14. Poison Task Handling
A poison task is input that repeatedly kills or breaks the worker.
If runtime restarts and automatically replays pending work, poison task can cause restart loop.
Therefore:
- do not replay side-effectful tasks by default,
- do not auto-replay unknown failing payload,
- attach idempotency key if replay allowed,
- limit attempts per task,
- mark task as poison after repeated crash association,
- surface actionable error.
Poison guard:
type TaskAttemptRecord = {
commandType: string;
idempotencyKey?: string;
payloadHash?: string;
attempts: number;
};
If same payload crashes worker twice:
throw new Error('Task suspected poison: not replaying after worker restart');
15. terminate() vs Worker close()
There are two common stop directions:
- owner calls
worker.terminate()from outside, - worker calls
self.close()from inside.
Use worker.terminate() when owner decides lifecycle.
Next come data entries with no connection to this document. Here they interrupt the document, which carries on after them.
-- ==== Sys2Proof/Machine/Issue.lean ====
section
/-! DEFINITION. Issue: what holds an instruction, its traps, the advance of the position with the hardware loops, and the landing of results.
spec/05_encoding.md R108, R119-R124, spec/01_execution_model.md R33, spec/02_state_and_addressing.md R47-R48,
spec/06_access_instructions.md R135, R143, R149-R151, spec/18_instruction_exceptions.md R364. -/

namespace Sys2Proof.Machine

/-! ### Latencies (R120-R123) -/

/-- The fixed classes. -/
def fixedClasses : List Nat := [0, 1, 3, 5, 6, 7, 8, 9, 10, 11]

/-- Whether an image's latency bytes force the interlock: some fixed class lies below the device's (R123). -/
def forcesInterlock (im : Image) : Bool := fixedClasses.any fun c => decide (im.latency.getD c (Config.latency c) < Config.latency c)

/-- The forced mode of a bank's Visit, or of a context's image: R123 speaks of a Visit at its placement; that a Steward context's image with a low
latency byte runs interlocked too, while its IMGMODE reads 0, is the model's choice (DESIGN CHOICE, log 62). -/
def forcedOf (s : State) (r : BankRef) : Bool :=
  match r with
  | .bank .. => match (s.bank r).visit with | some v => v.forced | none => false
  | .ctx _ => match imageOf s r with | some im => forcesInterlock im | none => false

/-- The latency of a class for an agent: padded to the header's unless the interlock is forced (R123). -/
def latencyOf (s : State) (r : BankRef) (cls : Nat) : Nat :=
  if forcedOf s r then Config.latency cls
  else
    match imageOf s r with
    | some im => max (im.latency.getD cls (Config.latency cls)) (Config.latency cls)
    | none => Config.latency cls

/-- Whether the agent's present line is interlocked (R122, R123). -/
def interlocked (s : State) (ag : Agent) : Bool :=
  forcedOf s ag.bank ||
  match imageOf s ag.bank with
  | some im => im.inter (posOf s ag / 16)
  | none => false

/-! ### Landing (R121, R167) -/

/-- The union of flags recorded in the X-stream's XFLG (R79, R167). -/
def recordFlags (s : State) (r : BankRef) (fl : Flags) : State :=
  if fl = 0 then s else s.modBank r fun b => { b with sx := { b.sx with xflg := xflgAfter b.sx.xflg fl } }

/-- Writes one tile register whole. -/
def setTile (s : State) (u : SuiteId) (t : Fin 48) (v : Tile) : State :=
  (s.modSuite u fun x => { x with tiles := x.tiles.set t.val v t.isLt }).modPkg fun p =>
    { p with flips := p.flips.filter fun e => match e with | .tile a b _ _ => !(a == u && b == t) | _ => true }

def tileFlag (s : State) (u : SuiteId) (t : Fin 48) : TileFlag := (s.suite u).flags.get t
def modTileFlag (s : State) (u : SuiteId) (t : Fin 48) (f : TileFlag → TileFlag) : State :=
  s.modSuite u fun x => { x with flags := x.flags.set t.val (f (x.flags.get t)) t.isLt }

/-- A tile register as it reads: poisoned 64-byte units read 0xff (R408). -/
def readTile (s : State) (u : SuiteId) (t : Fin 48) : Tile :=
  s.pkg.flips.foldl (fun v e => match e with
    | .tile a b row unit =>
      if a = u ∧ b = t then
        v.set row.val (Vector.ofFn fun j => if j.val / 64 = unit.val then (0xff : Byte) else (v.get row).get j) row.isLt
      else v
    | _ => v) ((s.suite u).tiles.get t)

/-- The word of a tile row at bytes 4j to 4j+3 (R45). -/
def tileWord (t : Tile) (i : Fin 128) (j : Fin 64) : W32 :=
  let r := t.get i
  (r.get ⟨4 * j.val + 3, by omega⟩) ++ (r.get ⟨4 * j.val + 2, by omega⟩) ++ (r.get ⟨4 * j.val + 1, by omega⟩) ++ (r.get ⟨4 * j.val, by omega⟩)

/-- VACW writes the rows of half h of an accumulator tile that `rows` names (R184). -/
def vacwTile (old : AccTile) (h add : Bool) (t : Tile) (rows : Fin 128 → Bool) : AccTile × Flags :=
  let lo := if h then 64 else 0
  let step := fun (w x : W32) => if add then
      (let (v, f1) := addV false (dec32 w) (dec32 x); let (b, f2) := cvt v .fp32 0 false; (BitVec.ofNat 32 b, f1 ||| f2))
    else (x, 0)
  let new : AccTile := Vector.ofFn fun i => if rows i then Vector.ofFn fun j =>
    if hj : lo ≤ j.val ∧ j.val < lo + 64 then (step ((old.get i).get j) (tileWord t i ⟨j.val - lo, by omega⟩)).1 else (old.get i).get j
    else old.get i
  let fl := if add then
      (List.finRange 128).foldl (fun f i => if rows i then (List.finRange 64).foldl (fun f j =>
        f ||| (step ((old.get i).get ⟨(lo + j.val) % 128, by omega⟩) (tileWord t i j)).2) f else f) (0 : Flags)
    else 0
  (new, fl)

/-- The rows of a VACW that are written now, with the flags of their adds (R184, R156). -/
def vacwWrite (s : State) (r : BankRef) (k : StreamKind) (u : SuiteId) (kt : Fin 32) (half add : Bool) (t : Tile) (rows : Fin 128 → Bool) : State :=
  let (old, s1) := accReadHalf s u kt half rows
  let (new, fl) := vacwTile old half add t rows
  let s2 := (List.finRange 128).foldl (fun s i => if rows i then dropAccErrors s u kt i (inHalf half) else s) (if add then s1 else s)
  let s3 := s2.modRoom u fun x => { x with acc := x.acc.set kt.val new kt.isLt }
  if k = .x then recordFlags s3 r fl else s3

/-- The value that a CSR write will leave, given what a read gives now (R159). -/
def csrNew (old : Word) : CsrOp → Word
  | .write v => v
  | .masked v m => (old &&& ~~~m) ||| (v &&& m)
  | .exchange v _ => v

/-- One result reaches its destination. A CSR write becomes a turn of its own, which comes next. -/
def landResult (s : State) (r : BankRef) (k : StreamKind) (res : Result) : State :=
  match res with
  | .a n v => writeA s ⟨r, k⟩ n v
  | .c n v => match r with
    | .bank u _ => s.modSuite u fun x => { x with chanter := { x.chanter with c := x.chanter.c.set n.val v n.isLt } }
    | .ctx _ => s
  | .e n v => writeE s ⟨r, k⟩ n v
  | .tile t v produce => match r with
    | .bank u _ =>
      let s1 := setTile s u t v
      if produce then modTileFlag s1 u t fun f => { f with full := true, producing := false, setter := k.code } else s1
    | .ctx _ => s
  | .consume t => match r with
    | .bank u _ => modTileFlag s u t fun f => { f with full := false, consuming := false, setter := k.code }
    | .ctx _ => s
  | .mask m v => match r with
    | .bank u _ => s.modSuite u fun x => { x with masks := x.masks.set m.val v m.isLt }
    | .ctx _ => s
  | .csr num op => { s with turns := s.turns ++ [.csr ⟨r, k⟩ num op] }
  | .acc kt half add t row _ => match r with
    | .bank u _ => vacwWrite s r k u kt half add t fun i => decide (row ≤ i.val)
    | .ctx _ => s
  | .accRead .. => s
  | .sem n => s.modBank r fun b => b.setStream k (semLater (b.stream k) n)

def landResults (s : State) (r : BankRef) (k : StreamKind) (l : List Result) : State := l.foldl (fun s x => landResult s r k x) s

/-- Results of a fixed-latency instruction: latency 1 is written now, which no other agent can tell from the end of the cycle; any other
latency flies (R121). -/
def emit (s : State) (ag : Agent) (cls : Nat) (res : List Result) (fl : Flags := 0) : State :=
  let l := latencyOf s ag.bank cls
  if l ≤ 1 then
    landResults (recordFlags (s.modBank ag.bank fun b =>
      { b with wrote := b.wrote ++ (res.flatMap (resultRegs ag.kind)).map fun x => (ag.kind, x) }) ag.bank fl) ag.bank ag.kind res
  else s.modBank ag.bank fun b => { b with fly := b.fly ++ [⟨ag.kind, l - 1, res, fl, s.cycle, false⟩] }

/-- What is left of a result of a stream at its landing where a later instruction wrote at once in the same cycle: of two writes of one register in
one cycle the later-issued one is kept (R121). -/
def keepUnwritten (wrote : List (StreamKind × Reg)) (k : StreamKind) (x : Result) : Option Result :=
  match x with
  | .csr num (.exchange v d) => some (if wrote.contains (k, .a d.toNat) then .csr num (.write v) else x)
  | _ => if (resultRegs k x).any fun g => wrote.contains (k, g) then none else some x

/-- Whether a VACW in flight loses this cycle's port to a row (R184), from the cycle after its issue on, or finds its room stopped (R288). -/
def portTaken (s : State) (r : BankRef) (f : Flight) : Bool :=
  f.res.any fun x => match x, r with
    | .acc k _ _ _ _ _, .bank u _ => (s.room u).stopped || (f.left != 31 && (s.room u).portRows.contains (k.val % 8))
    | _, _ => false

/-- A VACW under the order log writes its rows one after another, each once its entry is logged or is due (R337). Answers the first row not written. -/
def vacwRows (r : BankRef) (k : StreamKind) (u : SuiteId) (b : Nat) (kt : Fin 32) (half add : Bool) (t : Tile) (tn : TenantId) :
    Nat → Nat → State → Nat × State
  | 0, row, s => (row, s)
  | n + 1, row, s =>
    match accLogged s tn u 2 b kt.val row 0 with
    | (true, s1) => vacwRows r k u b kt half add t tn n (row + 1) (vacwWrite s1 r k u kt half add t fun i => i.val == row)
    | (false, s1) => (row, s1)

/-- Results that are due, in issue order (R121); stable for results of one cycle. -/
def insertBorn (f : Flight) : List Flight → List Flight
  | [] => [f]
  | g :: t => if g.born ≤ f.born then g :: insertBorn f t else f :: g :: t
def sortBorn (l : List Flight) : List Flight := l.foldl (fun acc f => insertBorn f acc) []

/-- A result of variable latency that is written at the end of this cycle, the cycle of its completion (R121). -/
def landLater (s : State) (r : BankRef) (k : StreamKind) (res : List Result) (born left : Nat := 0) : State :=
  s.modBank r fun b => { b with fly := b.fly ++ [⟨k, left, res, 0, born, true⟩] }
Use self.close() only when worker owns completion of its own ephemeral job and protocol expects it.
In long-lived worker runtime, avoid random self.close() inside domain handler.
Bad:
handlers.set('SEARCH.RESET', () => {
self.close();
});
Better:
handlers.set('SEARCH.RESET', () => {
searchIndex.reset();
return { ok: true };
});
Rule
Worker shutdown belongs to lifecycle layer, not domain handler.
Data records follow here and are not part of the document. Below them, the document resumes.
-- ==== Sys2Proof/Machine/Beats.lean ====
section
/-! DEFINITION. What a beat does to a wing: the nest's indices and addresses, the step that enters, the combination in each PE, the doorway
latches, and the rows that drain. spec/08_rooms_and_wings.md R193-R201, R206, R209, spec/03_number_formats.md R82-R87,
spec/13_scan_segments.md R286-R287, R292, spec/14_context_images.md R308-R309. -/

namespace Sys2Proof.Machine

/-! ### The nest's enumeration (R199-R201) -/

/-- Indices of a number in a mixed radix, least first. -/
def splitIndex : List Nat → Nat → List Nat
  | [], _ => []
  | t :: ts, k => k % t :: splitIndex ts (k / t)

def nestTrips (n : NestSet) : List Nat := (List.range (nestNlev n)).map (nestTrip n)
/-- Beat-steps of one drain unit: the levels 0 to dlev. -/
def nestUnit (n : NestSet) : Nat := ((nestTrips n).take (nestDlev n + 1)).foldl (· * ·) 1
def nestTotal (n : NestSet) : Nat := (nestTrips n).foldl (· * ·) 1

/-- A base and the strides times the indices (R200). -/
def strided (base : Nat) (xs : List Nat) (st : List Int) : Int := (base : Int) + ((xs.zip st).map fun (x, k) => (x : Int) * k).sum

def nestStrides (n : NestSet) (f : NestSet → Nat → Int) : List Int := (List.range (nestNlev n)).map (f n)
def nestA (n : NestSet) (xs : List Nat) : Int := strided (nestAbase n) xs (nestStrides n nestAstride)
def nestB (n : NestSet) (xs : List Nat) : Int := strided (nestBbase n) xs (nestStrides n nestBstride)
/-- The drain address of a unit: only the levels above dlev count (R200). -/
def nestC (n : NestSet) (xs : List Nat) : Int :=
  strided (nestCbase n) (xs.drop (nestDlev n + 1)) ((nestStrides n nestCstride).drop (nestDlev n + 1))

/-! ### Format entries (R85-R87) -/

/-- The operand class of an entry, none where it is invalid; class 3 needs feature 1 (R331). -/
def ftClass (cb4ok : Bool) (e : W16) : Option Nat :=
  if e.toNat % 16 ≠ 0 ∨ e.toNat / 4096 ≠ 0 then none
  else
    match natBits e.toNat 4 4, natBits e.toNat 8 4 with
    | 1, 1 => some 0
    | 2, 2 => some 0
    | 3, 3 => some 1 | 3, 4 => some 1 | 4, 3 => some 1 | 4, 4 => some 1
    | 5, 5 => some 2 | 5, 6 => some 2 | 6, 5 => some 2 | 6, 6 => some 2
    | 1, 9 => if cb4ok then some 3 else none
    | _, _ => none

def ftA (e : W16) : Fmt := (Fmt.ofCode (natBits e.toNat 4 4)).getD .bf16
def ftB (e : W16) : Fmt := (Fmt.ofCode (natBits e.toNat 8 4)).getD .bf16

/-! ### The wing -/

/-- The room at a row and column of a wing (R208). -/
def roomAt (lead : SuiteId) (row col : Nat) : SuiteId := ⟨(lead.val + 4 * row + col) % 64, by omega⟩
def wingRows (s : State) (lead : SuiteId) : Nat := shapeRows (s.room lead).wingShape.val
def wingCols (s : State) (lead : SuiteId) : Nat := shapeCols (s.room lead).wingShape.val
/-- The rooms whose A-feeders and B-feeders feed the wing: the west column and the north row (R200). -/
def westRooms (s : State) (lead : SuiteId) : List SuiteId := (List.range (wingRows s lead)).map fun i => roomAt lead i 0
def northRooms (s : State) (lead : SuiteId) : List SuiteId := (List.range (wingCols s lead)).map fun j => roomAt lead 0 j

/-- RCYC of a room's die (R207). -/
def rcycOf (s : State) (u : SuiteId) : Nat := (s.pkg.rcyc.toList.getD (dieOf u) 0).toNat

/-! ### PEs (R82, R83, R286) -/

/-- A PE on an empty step (R219, R308). -/
def Pe.onEmpty (p : Pe) : Pe :=
  { p with a := 0, b := 0, va := false, vb := false, ak1 := 0, ak2 := 0, ak3 := 0, blk := 0, blkPos := false, blkNeg := false, blkNan := false }

/-- The value of the block register (R286). -/
def Pe.block (p : Pe) : Val :=
  if p.blkNan || (p.blkPos && p.blkNeg) then .nan
  else if p.blkPos then .inf false
  else if p.blkNeg then .inf true
  else .fin (decide (p.blk < 0)) p.blk.natAbs (-133)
16. Page Lifecycle Integration
Owner lives in a page/tab.
The page can become:
- visible,
- hidden,
- frozen,
- restored,
- navigated away,
- discarded by browser,
- bfcache-restored.
Worker lifecycle should react carefully.
Common policy:
| Page event | Worker policy |
|---|---|
| visible | allow interactive work |
| hidden | continue important bounded work, reduce diagnostics |
| freeze/pagehide | checkpoint/cancel non-critical work |
| beforeunload | do not rely on async cleanup |
| pageshow persisted | revalidate runtime state |
| tenant/session change | immediate shutdown/reset |
Example:
document.addEventListener('visibilitychange', () => {
if (document.visibilityState === 'hidden') {
workerRuntime.reducePriority?.('page-hidden');
}
});
window.addEventListener('pagehide', event => {
workerRuntime.shutdown({
mode: 'immediate',
reason: event.persisted ? 'pagehide-bfcache' : 'pagehide-navigation',
});
});
window.addEventListener('pageshow', event => {
if (event.persisted) {
void workerRuntime.start();
}
});
Caveat:
Do not overfit.
Some apps should keep worker alive while hidden if work is user-expected.
Example: local encryption of a file user just selected.
But even then, bounded deadline and cancellation should exist.
17. Session and Security Boundary
When user logs out, tenant changes, or privileges change:
- cancel pending tasks,
- terminate worker,
- clear worker-local state,
- clear sensitive cached data,
- invalidate client generation,
- create new worker only after new session context.
Do not reuse worker across security boundary unless designed.
Bad:
currentTenantId = nextTenantId;
// same worker still has previous tenant index in memory
Better:
await searchWorker.shutdown({
mode: 'immediate',
reason: 'tenant-changed',
});
searchWorker = createSearchWorkerRuntime({ tenantId: nextTenantId });
await searchWorker.start();
Security Invariant
Worker-local memory must not survive a session/tenant boundary unless explicitly allowed and partitioned.
18. HMR, Deploy, and Version Skew
In development, HMR can replace modules while worker script remains old.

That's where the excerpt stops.